──────── Information shown ────────

/-- R43, R44: a read of window word i below NW returns bits 32i+31 : 32i of the register; a RES word read while busy is a
draw (R47, log 8). -/
def Obligations.WindowReads : Prop :=
  ∀ (s : State) (i : Nat), s.WidthOk → i < s.nw →
    busTxn (.read (BitVec.ofNat 15 (0x1000 + 4 * i)) 4) s =
      .next { s with response := .data (BitVec.ofNat 32 (opA s / 2 ^ (32 * i))) } ∧
    busTxn (.read (BitVec.ofNat 15 (0x2000 + 4 * i)) 4) s =
      .next { s with response := .data (BitVec.ofNat 32 (opB s / 2 ^ (32 * i))) } ∧
    busTxn (.read (BitVec.ofNat 15 (0x3000 + 4 * i)) 4) s =
      .next { s with response := .data (BitVec.ofNat 32 (opN s / 2 ^ (32 * i))) } ∧
    (s.busy = false → busTxn (.read (BitVec.ofNat 15 (0x4000 + 4 * i)) 4) s =
      .next { s with response := .data (BitVec.ofNat 32 (wideVal s.res / 2 ^ (32 * i))) }) ∧
    (s.busy = true → busTxn (.read (BitVec.ofNat 15 (0x4000 + 4 * i)) 4) s =
      .next { s with response := .data (Config.busyRead s.draws), draws := s.draws + 1 })

/-- R44, R52: a read, legal or not, changes no register: only the response, and the draw counter where it drew. -/
def Obligations.ReadsChangeNoRegister : Prop :=
  ∀ (s : State) (off : Offset) (size : Nat), ∃ (r : Response) (d : Nat),
    busTxn (.read off size) s = .next { s with response := r, draws := d } ∧ s.draws ≤ d ∧
    (s.busy = false → d = s.draws)

/-- R43, R45: while idle a write to window word i below NW replaces exactly bits 32i+31 : 32i of that register: read back it
gives the value, every other word of it is as before, and no other register changes. -/
def Obligations.WindowWriteReplacesOneWord : Prop :=
  ∀ (s : State) (i : Nat) (v : Word), s.WidthOk → i < s.nw → s.busy = false →
    (∃ a, busTxn (.write (BitVec.ofNat 15 (0x1000 + 4 * i)) 4 v) s = .next { s with response := .okay, opa := a } ∧
      a.length = s.nw ∧ readWord a i = v ∧ ∀ j, j ≠ i → readWord a j = readWord s.opa j) ∧
    (∃ b, busTxn (.write (BitVec.ofNat 15 (0x2000 + 4 * i)) 4 v) s = .next { s with response := .okay, opb := b } ∧
      b.length = s.nw ∧ readWord b i = v ∧ ∀ j, j ≠ i → readWord b j = readWord s.opb j) ∧
    (∃ n, busTxn (.write (BitVec.ofNat 15 (0x3000 + 4 * i)) 4 v) s = .next { s with response := .okay, opn := n } ∧
      n.length = s.nw ∧ readWord n i = v ∧ ∀ j, j ≠ i → readWord n j = readWord s.opn j) ∧
    busTxn (.write 0x0014#15 4 v) s = .next { s with response := .okay, iter := v }

/-- R46: while busy a write to CMD, ITER or an operand word below NW changes none of them and sets WBUSY; writes to CTRL and
STATUS are performed as ever (R91, R93). -/
def Obligations.WritesWhileBusyAreDropped : Prop :=
  ∀ (s : State) (v : Word), s.WidthOk → s.busy = true →
    busTxn (.write 0x0010#15 4 v) s = .next { s with response := .okay, wbusy := true } ∧
    busTxn (.write 0x0014#15 4 v) s = .next { s with response := .okay, wbusy := true } ∧
    (∀ i < s.nw,
      busTxn (.write (BitVec.ofNat 15 (0x1000 + 4 * i)) 4 v) s = .next { s with response := .okay, wbusy := true } ∧
      busTxn (.write (BitVec.ofNat 15 (0x2000 + 4 * i)) 4 v) s = .next { s with response := .okay, wbusy := true } ∧
      busTxn (.write (BitVec.ofNat 15 (0x3000 + 4 * i)) 4 v) s = .next { s with response := .okay, wbusy := true }) ∧
    busTxn (.write 0x0008#15 4 v) s = .next (ctrlWrite v { s with response := .okay }) ∧
    busTxn (.write 0x000C#15 4 v) s = .next (statusWrite v { s with response := .okay })

/-- R50: an aligned access to a reserved offset, or to a window word i >= NW, returns OKAY, reads 0 and writes nothing. -/
def Obligations.ReservedOffsetsReadZeroIgnoreWrites : Prop :=
  ∀ (s : State) (off : Offset) (v : Word), off.toNat % 4 = 0 →
    ((0x001C ≤ off.toNat ∧ off.toNat ≤ 0x0FFF) ∨ (0x5000 ≤ off.toNat ∧ off.toNat ≤ 0x7FFF) ∨
      (0x1000 ≤ off.toNat ∧ off.toNat ≤ 0x4FFF ∧ s.nw ≤ off.toNat % 0x1000 / 4)) →
    busTxn (.read off 4) s = .next { s with response := .data 0#32 } ∧
    busTxn (.write off 4 v) s = .next { s with response := .okay }

/-- R45, R18, R27, R28, R37: writes to ID, PARAM, TDONE and the RES window are ignored, without error, busy or not. -/
def Obligations.ReadOnlyRegistersIgnoreWrites : Prop :=
  ∀ (s : State) (v : Word),
    busTxn (.write 0x0000#15 4 v) s = .next { s with response := .okay } ∧
    busTxn (.write 0x0004#15 4 v) s = .next { s with response := .okay } ∧
    busTxn (.write 0x0018#15 4 v) s = .next { s with response := .okay } ∧
    (∀ off : Offset, off.toNat % 4 = 0 → 0x4000 ≤ off.toNat → off.toNat ≤ 0x4FFF →
      busTxn (.write off 4 v) s = .next { s with response := .okay })

/-- R29 to R35, R44: the fields of the STATUS word at their bits; the reserved bits 3:2, 11, 15 and 31:17 read 0; and the codes
of ERR, REASON and JSYM (R64), the reserved ones never among them. -/
def Obligations.StatusWordHasItsFields : Prop :=
  errBits .noError = 0#4 ∧ errBits .illegalCommand = 1#4 ∧ errBits .invalidModulus = 2#4 ∧ errBits .evenModulus = 3#4 ∧
  errBits .jacobiUndefined = 4#4 ∧ errBits .witnessRange = 5#4 ∧ errBits .aborted = 6#4 ∧
  reasonBits .noReason = 0#3 ∧ reasonBits .rejected = 1#3 ∧ reasonBits .trivial = 2#3 ∧
  reasonBits .jacobiUndefined = 3#3 ∧ reasonBits .mismatch = 4#3 ∧ reasonBits .passed = 5#3 ∧
  jsymBits .noSymbol = 0b00#2 ∧ jsymBits .plus = 0b01#2 ∧ jsymBits .minus = 0b11#2 ∧
  ∀ s : State,
    (errBits s.err).toNat ≤ 6 ∧ (reasonBits s.reason).toNat ≤ 5 ∧ jsymBits s.jsym ≠ 0b10#2 ∧
    (statusWord s).getLsbD 0 = s.busy ∧ (statusWord s).getLsbD 1 = s.done ∧
    (statusWord s).extractLsb 3 2 = 0#2 ∧ (statusWord s).extractLsb 7 4 = errBits s.err ∧
    (statusWord s).getLsbD 8 = s.verdict ∧ (statusWord s).extractLsb 10 9 = jsymBits s.jsym ∧
    (statusWord s).getLsbD 11 = false ∧ (statusWord s).extractLsb 14 12 = reasonBits s.reason ∧
    (statusWord s).getLsbD 15 = false ∧ (statusWord s).getLsbD 16 = s.wbusy ∧
    (statusWord s).extractLsb 31 17 = 0#15

/-! ## Control actions, interrupt, reset -/

/-- R91, R92: a CTRL write: SRST first; else IE takes bit 0, and ABORT ends a running command with ERR = ABORTED. -/
def Obligations.CtrlWriteActions : Prop :=
  ∀ (s : State) (v : Word),
    (v.getLsbD 2 = true → busTxn (.write 0x0008#15 4 v) s = .next (resetRegs { s with response := .okay })) ∧
    (v.getLsbD 2 = false → v.getLsbD 1 = true → s.busy = true →
      busTxn (.write 0x0008#15 4 v) s =
        .next (errorComplete .aborted { s with response := .okay, ie := v.getLsbD 0 })) ∧
    (v.getLsbD 2 = false → v.getLsbD 1 = false ∨ s.busy = false →
      busTxn (.write 0x0008#15 4 v) s = .next { s with response := .okay, ie := v.getLsbD 0 })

────────

#### Exercise objective
Given the records above, restate word for word only the lines starting at the one with "busTxn (.write 0x000C#15" and ending at the one with "Word), off.toNat % 4 = 0 →".

#### Expected answer
    busTxn (.write 0x000C#15 4 v) s = .next (statusWrite v { s with response := .okay })

/-- R50: an aligned access to a reserved offset, or to a window word i >= NW, returns OKAY, reads 0 and writes nothing. -/
def Obligations.ReservedOffsetsReadZeroIgnoreWrites : Prop :=
  ∀ (s : State) (off : Offset) (v : Word), off.toNat % 4 = 0 →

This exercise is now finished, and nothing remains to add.